-- ==== Sys2Proof/Laws/Memory.lean ====
section
/-! SUPPORT. The laws of a memory: what a read gives after a write, and that every operation keeps the canonical
form. -/

namespace Sys2Proof.Machine

/-! ### Bytes -/

/-- An address below every listed one reads as an unlisted one. -/
theorem Memory.readByte_below {m : Memory} {a : Nat} (h : ∀ c ∈ m, a < c.1) : m.readByte a = Memory.unlisted := by
  induction m with
  | nil => rfl
  | cons c m ih =>
    have hc : a < c.1 := h c (by simp)
    rw [Memory.readByte, if_neg (by omega), ih fun d hd => h d (by simp [hd])]

/-- `consByte` in front of higher entries. -/
theorem Memory.readByte_consByte {m : Memory} {a : Nat} {v : Byte} (h : ∀ c ∈ m, a < c.1) (b : Nat) :
    (Memory.consByte a v m).readByte b = if b = a then v else m.readByte b := by
  unfold Memory.consByte
  split
  · split
    · subst b; rw [Memory.readByte_below h]; exact Eq.symm ‹_›
    · rfl
  · rw [Memory.readByte]

/-- The head of a canonical memory is below its tail. -/
theorem Memory.wf.head_lt {c : Host.Cell} {m : Memory} (h : Memory.wf (c :: m)) : ∀ d ∈ m, c.1 < d.1 :=
  (List.pairwise_cons.1 h.1).1

theorem Memory.wf.tail {c : Host.Cell} {m : Memory} (h : Memory.wf (c :: m)) : Memory.wf m :=
  ⟨(List.pairwise_cons.1 h.1).2, fun d hd => h.2 d (by simp [hd])⟩

theorem Memory.wf_nil : Memory.wf [] := ⟨List.Pairwise.nil, by simp⟩

/-- A read after a write of one byte. -/
theorem Memory.readByte_writeByte {m : Memory} (h : m.wf) (a b : Nat) (v : Byte) :
    (m.writeByte a v).readByte b = if b = a then v else m.readByte b := by
  induction m with
  | nil => rw [Memory.writeByte, Memory.readByte_consByte (by simp)]
  | cons c m ih =>
    obtain ⟨k, u⟩ := c
    have hk := h.head_lt
    rw [Memory.writeByte]
    split
    · rw [Memory.readByte_consByte]
      intro d hd
      rcases List.mem_cons.1 hd with rfl | hd
      · assumption
      · have := hk d hd; simp only at this; omega
    · split
      · subst a
        rw [Memory.readByte_consByte hk, Memory.readByte]
        split <;> rfl
      · rw [Memory.readByte, Memory.readByte, ih h.tail]
        split
        · rw [if_neg (by omega)]
        · rfl

/-- Where the entries of a written memory come from. -/
theorem Memory.mem_writeByte {m : Memory} {a : Nat} {v : Byte} {c : Host.Cell} (hc : c ∈ m.writeByte a v) :
    c ∈ m ∨ (c = (a, v) ∧ v ≠ Memory.unlisted) := by
  have hcons : ∀ m' : Memory, c ∈ Memory.consByte a v m' → c ∈ m' ∨ (c = (a, v) ∧ v ≠ Memory.unlisted) := by
    intro m' h
    unfold Memory.consByte at h
    split at h
    · exact .inl h
    · rcases List.mem_cons.1 h with h | h
      · exact .inr ⟨h, ‹_›⟩
      · exact .inl h
  induction m with
  | nil => exact hcons _ hc
  | cons d m ih =>
    obtain ⟨k, u⟩ := d
    rw [Memory.writeByte] at hc
    split at hc
    · exact hcons _ hc
    · split at hc
      · rcases hcons _ hc with h | h
        · exact .inl (by simp [h])
        · exact .inr h
      · rcases List.mem_cons.1 hc with rfl | hc
        · exact .inl (by simp)
        · rcases ih hc with h | h
          · exact .inl (by simp [h])
          · exact .inr h

theorem Memory.consByte_wf {m : Memory} {a : Nat} {v : Byte} (h : m.wf) (ha : ∀ c ∈ m, a < c.1) :
    (Memory.consByte a v m).wf := by
  unfold Memory.consByte
  split
  · exact h
  · refine ⟨List.pairwise_cons.2 ⟨ha, h.1⟩, fun c hc => ?_⟩
    rcases List.mem_cons.1 hc with rfl | hc
    · assumption
    · exact h.2 c hc

/-- Writing a byte keeps the canonical form. -/
theorem Memory.writeByte_wf {m : Memory} (h : m.wf) (a : Nat) (v : Byte) : (m.writeByte a v).wf := by
  induction m with
  | nil => exact Memory.consByte_wf h (by simp)
  | cons c m ih =>
    obtain ⟨k, u⟩ := c
    have hk := h.head_lt
    rw [Memory.writeByte]
    split
    · refine Memory.consByte_wf h fun d hd => ?_
      rcases List.mem_cons.1 hd with rfl | hd
      · assumption
      · have := hk d hd; simp only at this; omega
    · split
      · subst a; exact Memory.consByte_wf h.tail hk
      · refine ⟨List.pairwise_cons.2 ⟨fun d hd => ?_, (ih h.tail).1⟩, fun d hd => ?_⟩
        · rcases Memory.mem_writeByte hd with hd | ⟨rfl, -⟩
          · exact hk d hd
          · simp only; omega
        · rcases List.mem_cons.1 hd with rfl | hd
          · exact h.2 _ (by simp)
          · exact (ih h.tail).2 d hd

/-! ### Words -/

/-- The bytes of a word rejoin to it. -/
@[simp] theorem wordOfBytes_byteOfWord (w : Word) :
    wordOfBytes (byteOfWord w 0) (byteOfWord w 1) (byteOfWord w 2) (byteOfWord w 3) = w := by
  unfold wordOfBytes byteOfWord
  ext i hi
  simp only [BitVec.getElem_append, BitVec.getElem_extractLsb']
  rcases Nat.lt_or_ge i 8 with h | h <;> rcases Nat.lt_or_ge i 16 with h' | h' <;>
    rcases Nat.lt_or_ge i 24 with h'' | h'' <;> first | omega | skip
  · simp [h, BitVec.getLsbD_eq_getElem hi]
  · simp [show ¬ i < 8 by omega, show i - 8 < 8 by omega, show 8 + (i - 8) = i by omega,
      BitVec.getLsbD_eq_getElem hi]
  · simp [show ¬ i < 8 by omega, show ¬ i - 8 < 8 by omega, show i - 8 - 8 < 8 by omega,
      show 16 + (i - 8 - 8) = i by omega, BitVec.getLsbD_eq_getElem hi]
  · simp [show ¬ i < 8 by omega, show ¬ i - 8 < 8 by omega, show ¬ i - 8 - 8 < 8 by omega,
      show 24 + (i - 8 - 8 - 8) = i by omega, BitVec.getLsbD_eq_getElem hi]

/-- Writing a word keeps the canonical form. -/
theorem Memory.writeWord_wf {m : Memory} (h : m.wf) (a : Nat) (v : Word) : (m.writeWord a v).wf :=
  Memory.writeByte_wf (Memory.writeByte_wf (Memory.writeByte_wf (Memory.writeByte_wf h _ _) _ _) _ _) _ _

/-- Every byte after the write of a word. -/
theorem Memory.readByte_writeWord {m : Memory} (h : m.wf) (a b : Nat) (v : Word) :
    (m.writeWord a v).readByte b =
      if b = a + 3 then byteOfWord v 3 else if b = a + 2 then byteOfWord v 2
      else if b = a + 1 then byteOfWord v 1 else if b = a then byteOfWord v 0 else m.readByte b := by
  unfold Memory.writeWord
  have h0 := Memory.writeByte_wf h a (byteOfWord v 0)
  have h1 := Memory.writeByte_wf h0 (a + 1) (byteOfWord v 1)
  have h2 := Memory.writeByte_wf h1 (a + 2) (byteOfWord v 2)
  rw [Memory.readByte_writeByte h2, Memory.readByte_writeByte h1, Memory.readByte_writeByte h0,
    Memory.readByte_writeByte h]

/-- A byte outside a written word. -/
theorem Memory.readByte_writeWord_other {m : Memory} (h : m.wf) {a b : Nat} (v : Word) (hb : b < a ∨ a + 4 ≤ b) :
    (m.writeWord a v).readByte b = m.readByte b := by
  rw [Memory.readByte_writeWord h, if_neg (by omega), if_neg (by omega), if_neg (by omega), if_neg (by omega)]

/-- A read after a write of the same word. -/
theorem Memory.readWord_writeWord {m : Memory} (h : m.wf) (a : Nat) (v : Word) :
    (m.writeWord a v).readWord a = v := by
  unfold Memory.readWord
  simp only [Memory.readByte_writeWord h]
  simp

/-- A read of a word apart from the written one. -/
theorem Memory.readWord_writeWord_other {m : Memory} (h : m.wf) {a b : Nat} (v : Word) (hb : b + 4 ≤ a ∨ a + 4 ≤ b) :
    (m.writeWord a v).readWord b = m.readWord b := by
  unfold Memory.readWord
  rw [Memory.readByte_writeWord_other h v (by omega), Memory.readByte_writeWord_other h v (by omega),
    Memory.readByte_writeWord_other h v (by omega), Memory.readByte_writeWord_other h v (by omega)]

/-- Where the entries of a memory come from after the write of a word. -/
theorem Memory.mem_writeWord {m : Memory} {a : Nat} {v : Word} {c : Host.Cell} (hc : c ∈ m.writeWord a v) :
    c ∈ m ∨ (a ≤ c.1 ∧ c.1 < a + 4) := by
  unfold Memory.writeWord at hc
  rcases Memory.mem_writeByte hc with hc | ⟨rfl, -⟩
  · rcases Memory.mem_writeByte hc with hc | ⟨rfl, -⟩
    · rcases Memory.mem_writeByte hc with hc | ⟨rfl, -⟩
      · rcases Memory.mem_writeByte hc with hc | ⟨rfl, -⟩
        · exact .inl hc
        · exact .inr (by simp)
      · exact .inr (by simp)
    · exact .inr (by simp)
  · exact .inr (by simp)

/-! ### Images -/

theorem Memory.ofWords_wf (k : Nat) (ws : List Word) : (Memory.ofWords k ws).wf := by
  induction ws generalizing k with
  | nil => exact Memory.wf_nil
  | cons w ws ih => exact Memory.writeWord_wf (ih _) _ _

theorem Memory.mem_ofWords {k : Nat} {ws : List Word} {c : Host.Cell} (hc : c ∈ Memory.ofWords k ws) :
    4 * k ≤ c.1 ∧ c.1 < 4 * (k + ws.length) := by
  induction ws generalizing k with
  | nil => simp [Memory.ofWords] at hc
  | cons w ws ih =>
    rcases Memory.mem_writeWord hc with hc | hc
    · have := ih hc; simp only [List.length_cons]; omega
    · simp only [List.length_cons]; omega

/-! ### The access primitives -/

theorem memFault?_eq_none_iff {cfg : Config} {access : Access} {addr : Word} :
    memFault? cfg access addr = none ↔ accessOk cfg addr = true := by
  unfold memFault?; split <;> simp_all

/-- What `MemRead` can do. -/
theorem memRead_cases (cfg : Config) (dmem : Memory) (addr : Word) :
    (accessOk cfg addr = true ∧ memRead cfg dmem addr = .ok (dmem.readWord (4 * wordIndex addr))) ∨
      (accessOk cfg addr = false ∧ memRead cfg dmem addr = .error (.memFault .load addr)) := by
  unfold memRead memFault?
  cases accessOk cfg addr <;> simp

/-- What `MemWrite` can do. -/
theorem memWrite_cases (cfg : Config) (dmem : Memory) (addr v : Word) :
    (accessOk cfg addr = true ∧ memWrite cfg dmem addr v = .ok (dmem.writeWord (4 * wordIndex addr) v)) ∨
      (accessOk cfg addr = false ∧ memWrite cfg dmem addr v = .error (.memFault .store addr)) := by
  unfold memWrite memFault?
  cases accessOk cfg addr <;> simp

theorem accessOk_iff {cfg : Config} {addr : Word} :
    accessOk cfg addr = true ↔ aligned addr = true ∧ wordIndex addr < cfg.dmemWords := by
  simp [accessOk]

/-- `addr >> 2` as a number. -/
theorem wordIndex_eq (addr : Word) : wordIndex addr = addr.toNat / 4 := by
  simp [wordIndex, BitVec.toNat_ushiftRight, Nat.shiftRight_eq_div_pow]

/-- `addr[1:0] = 0` as a number. -/
theorem aligned_iff (addr : Word) : aligned addr = true ↔ addr.toNat % 4 = 0 := by
  simp [aligned, BitVec.toNat_eq, BitVec.extractLsb'_toNat]

end Sys2Proof.Machine
end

☆ ☆ ☆

Exercise goal :: In the material above, find the line containing "unfold Memory.writeWord at hc" and the line containing "theorem Memory.ofWords_wf (k", then write out exactly those two lines and every line between them, and nothing more.

Result of the exercise ::
  unfold Memory.writeWord at hc
  rcases Memory.mem_writeByte hc with hc | ⟨rfl, -⟩
  · rcases Memory.mem_writeByte hc with hc | ⟨rfl, -⟩
    · rcases Memory.mem_writeByte hc with hc | ⟨rfl, -⟩
      · rcases Memory.mem_writeByte hc with hc | ⟨rfl, -⟩
        · exact .inl hc
        · exact .inr (by simp)
      · exact .inr (by simp)
    · exact .inr (by simp)
  · exact .inr (by simp)

/-! ### Images -/

theorem Memory.ofWords_wf (k : Nat) (ws : List Word) : (Memory.ofWords k ws).wf := by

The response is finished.